Saved entries:
---------------
-- ==== Sys2Proof/Machine/Ops.lean ====
section
/-! DEFINITION. The small operations every block uses: counters that stop at a top value, rounding, timers, free values,
and the readings of the station that more than one block asks for. -/

namespace Sys2Proof.Machine

/-! ### Arithmetic -/

/-- A counter that stops rising at `top` (R112, R144, R158, R171). -/
def bumpTo (top n : Nat) : Nat := if n < top then n + 1 else n

/-- A 16-bit counter (R144, R158). -/
def bump16 (n : Nat) : Nat := bumpTo 65535 n

/-- The top value of the claim clock and of the weld counter (R128, R170). -/
def top32 : Nat := 4294967295

/-- `n / d` rounded to the nearest whole number, halves rounded up (R19, R47, R59, R69, R80). -/
def roundDiv (n d : Nat) : Nat := (2 * n + d) / (2 * d)

/-- `base` scaled by 100 plus a signed percent (R19). -/
def addPct (base : Nat) (pct : Int) : Nat := base * (100 + pct).toNat

/-- A value limited to an interval. -/
def clampInt (lo hi x : Int) : Int := if x < lo then lo else if hi < x then hi else x

/-- A value limited to an interval (R21). -/
def clampNat (lo hi x : Nat) : Nat := if x < lo then lo else if hi < x then hi else x

/-! ### Timers -/

/-- A timer's expiry is due. -/
def due (t : Timer) : Bool := t == some 0

/-- One millisecond passes on a running timer. -/
def tick (t : Timer) : Timer := t.map (· - 1)

/-- One millisecond passes on a phase timer: it is held while paused (R16). -/
def tickUnless (held : Bool) (t : Timer) : Timer := if held then t else tick t

/-! ### Free values -/

/-- A free value, and the state that has used it (assumption log 3). -/
def State.fresh (s : State) : Nat × State := (Config.freeNat s.free, { s with free := s.free + 1 })

/-! ### Settings in use -/

/-- The schedule of a number; numbers above 7 are refused before use (R162). -/
def State.schedule (s : State) (n : Nat) : Schedule :=
  s.settings.schedules.getD n ⟨0, 0, 0, 0, 0, 0, 0, 0, 0, 0, 0, 0, 0, 0, 0, 0, 0, 0, 0, 0, 0, 0, 0, 0, 0, 0, 0, 0, 0, 0, 0,
    0, 0, 0, 0, 0, 0, 0, 0, 0⟩

/-- The schedule of the weld in progress. -/
def State.sched (s : State) : Schedule := s.schedule s.wsq.sched

/-- The local section. -/
def State.loc (s : State) : LocalSettings := s.settings.loc

/-- The shared section. -/
def State.shr (s : State) : SharedSettings := s.settings.shared

/-! ### Readings of the station -/

/-- The image has been accepted: the station is past LOADING and not UNCONFIGURED. -/
def State.configured (s : State) : Bool :=
  s.wsq.station != .loading && s.wsq.station != .unconfigured

/-- The station is STOPPED or in FAULT_HOLD: motion waits for CLEAR (R117). -/
def State.motionHeld (s : State) : Bool :=
  s.wsq.station == .stopped || s.wsq.station == .faultHold

/-- A weld is in progress. -/
def State.welding (s : State) : Bool := s.wsq.phase.isSome

/-- The abort path of the weld in progress has started (R117). -/
def State.aborting (s : State) : Bool := s.wsq.abort.isSome

/-- The state of the own claim, if there is one (R129). -/
def State.ownClaim (s : State) : Option Claim := s.sht.claims.find? (·.station == s.node)

/-- The station is drawing: its own claim is DRAWING (section 6.3). -/
def State.drawing (s : State) : Bool := s.ownClaim.any (·.state == .drawing)

/-- A pause is in force (R53, R113, R114). -/
def State.paused (s : State) : Bool := s.stl.pause == .paused || s.stl.pause == .resuming

/-- The run conditions of the drive (R53). -/
def State.runConditions (s : State) : Bool :=
  s.drawing && s.stl.stop == .run && !s.paused && s.pcu.clamp == some .closed

/-- The clamps are not OPEN (R8). -/
def State.clampsNotOpen (s : State) : Bool := s.pcu.clamp != some .open

/-- The remaining time of the window the tables and timers use: real seconds into ms. -/
def seconds (n : Nat) : Nat := n * 1000

/-- The working record is open for filing: from the update of R23 until CLOSING begins (R28). -/
def State.recordOpen (s : State) : Bool := s.wrs.working.isSome && s.wsq.phase != some .closing

end Sys2Proof.Machine
end

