-- ==== Sys2Proof/Machine/OrderEvents.lean ====
section
/-! DEFINITION. The ORDER frames a panel sends, each as one event, and the events of ORQ's and WRS's lists (chapters 9
and 10). -/

namespace Sys2Proof.Machine

/-- ORDER_CLAMP (R162). -/
def execOrderClamp (src tag sched : Nat) (s : State) : Out := .next (receiveOrder src (.queued tag (.clamp sched)) s)

/-- ORDER_WELD (R162). -/
def execOrderWeld (src tag sched : Nat) (kind : WeldKind) (neutral : Int) (s : State) : Out :=
  .next (receiveOrder src (.queued tag (.weld sched kind neutral)) s)

/-- ORDER_UNCLAMP (R162). -/
def execOrderUnclamp (src tag : Nat) (s : State) : Out := .next (receiveOrder src (.queued tag .unclamp) s)

/-- ABORT (R164). -/
def execAbort (src tag target : Nat) (s : State) : Out := .next (receiveOrder src (.abort tag target) s)

/-- CLEAR (R110). -/
def execClear (src tag : Nat) (s : State) : Out := .next (receiveOrder src (.clear tag) s)

/-- STATUS (R165). -/
def execStatus (src tag selector part : Nat) (s : State) : Out := .next (receiveOrder src (.status tag selector part) s)

/-- ADJUST (R20). -/
def execAdjust (src tag : Nat) (trip speed force : Int) (s : State) : Out :=
  .next (receiveOrder src (.adjust tag trip speed force) s)

/-- READ_RECORD (R175). -/
def execReadRecord (src tag weldNo : Nat) (s : State) : Out := .next (receiveOrder src (.readRecord tag weldNo) s)

/-- RELEASE_HOLD (R176). -/
def execReleaseHold (src tag weldNo : Nat) (s : State) : Out := .next (receiveOrder src (.releaseHold tag weldNo) s)

/-- REST (R166). -/
def execRest (src tag : Nat) (s : State) : Out := .next (receiveOrder src (.rest tag) s)

/-- RESTART (R167). -/
def execRestart (src tag : Nat) (s : State) : Out := .next (receiveOrder src (.restart tag) s)

/-- BAD_ORDER (R161). -/
def execBadOrder (src : Nat) (body : List Byte) (s : State) : Out := .next (receiveOrder src (.malformed body) s)

/-- The arrival list is handled, oldest first (R160), and orders held during a wake are taken where a CLEAR of the list has
brought the station back to IDLE (R9, R13). No rule orders these against the arrivals behind that CLEAR: the model handles the
arrivals first, and takes the held orders after them (DESIGN CHOICE, assumption log 37). -/
def workArrivals (s : State) : State :=
  takeHeldOrders (handleArrivals s.orq.arrivals { s with orq.arrivals := [] })

/-- ARRIVAL_LIST_HANDLING (R160). -/
def execArrivalListHandling (s : State) : Out := onEvent (noOutgoing s && !s.orq.arrivals.isEmpty) workArrivals s

/-- The frame that has waited longest enters the transmit queue (R156). -/
def queueWaiter (s : State) : State :=
  match s.lkc.waiters with
  | [] => s
  | f :: l => armWait (placed f.purpose { s with lkc.queue := s.lkc.queue ++ [f], lkc.waiters := l })

/-- The transmit queue has room. -/
def queueRoom (s : State) : Bool := decide (s.lkc.queue.length < queueSize)

/-- OUTGOING_FRAME_QUEUED (R156). -/
def execOutgoingFrameQueued (s : State) : Out := onEvent (queueRoom s) queueWaiter s

/-- The first read transfer that has a part left to hand over (R175). -/
def firstRead (s : State) : Option ReadTransfer := s.wrs.reads.find? (·.stage != .part2Placed)

/-- A part of a record, as LKC takes it (Tables 10-3 and 10-4). -/
def recordFrame (r : ReadTransfer) (part : Nat) : TxFrame where
  kind := .record
  dest := r.dest
  body := if part = 1 then recordPart1 r.record r.held r.tag else recordPart2 r.record r.tag
  purpose := .recordPart part r.id

/-- The next part of the first read transfer is built and handed to LKC, where it is queued or waits (R174, R175). -/
def queueRecordPart (s : State) : State :=
  match firstRead s with
  | none => s
  | some r =>
    match r.stage with
    | .part1 =>
      sendOther (recordFrame r 1) { s with wrs.reads := advanceRead .part1 .part1Waiting s.wrs.reads }
    | .part2 =>
      sendOther (recordFrame r 2) { s with wrs.reads := advanceRead .part2 .part2Waiting s.wrs.reads }
    | .answering => s
    | .part1Waiting => s
    | .part2Waiting => s
    | .part2Placed => s

/-- RECORD_PART_QUEUED (R175). -/
def execRecordPartQueued (s : State) : Out := onEvent true queueRecordPart s

/-- The record write completes; in CLOSING the WELD order ends with what was decided at its entry (R30, R173, R181). -/
def writeEnds (s : State) : State :=
  match s.wrs.writing with
  | none => s
  | some r =>
    let t := completeWrite r s
    if s.wsq.phase = some .closing then endWeld r.outcome r.cause (some r.weldNo) t else t

/-- RECORD_WRITE_COMPLETE (R173). -/
def execRecordWriteComplete (s : State) : Out := onEvent s.wrs.writing.isSome writeEnds s

end Sys2Proof.Machine
end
---------------
Reproduce only the lines above, starting at the line with "paused (R16). -/" and ending at the line with "Settings in use -/", exactly as written.

* _Answer for this exercise_:
/-- One millisecond passes on a phase timer: it is held while paused (R16). -/
def tickUnless (held : Bool) (t : Timer) : Timer := if held then t else tick t

/-! ### Free values -/

/-- A free value, and the state that has used it (assumption log 3). -/
def State.fresh (s : State) : Nat × State := (Config.freeNat s.free, { s with free := s.free + 1 })

/-! ### Settings in use -/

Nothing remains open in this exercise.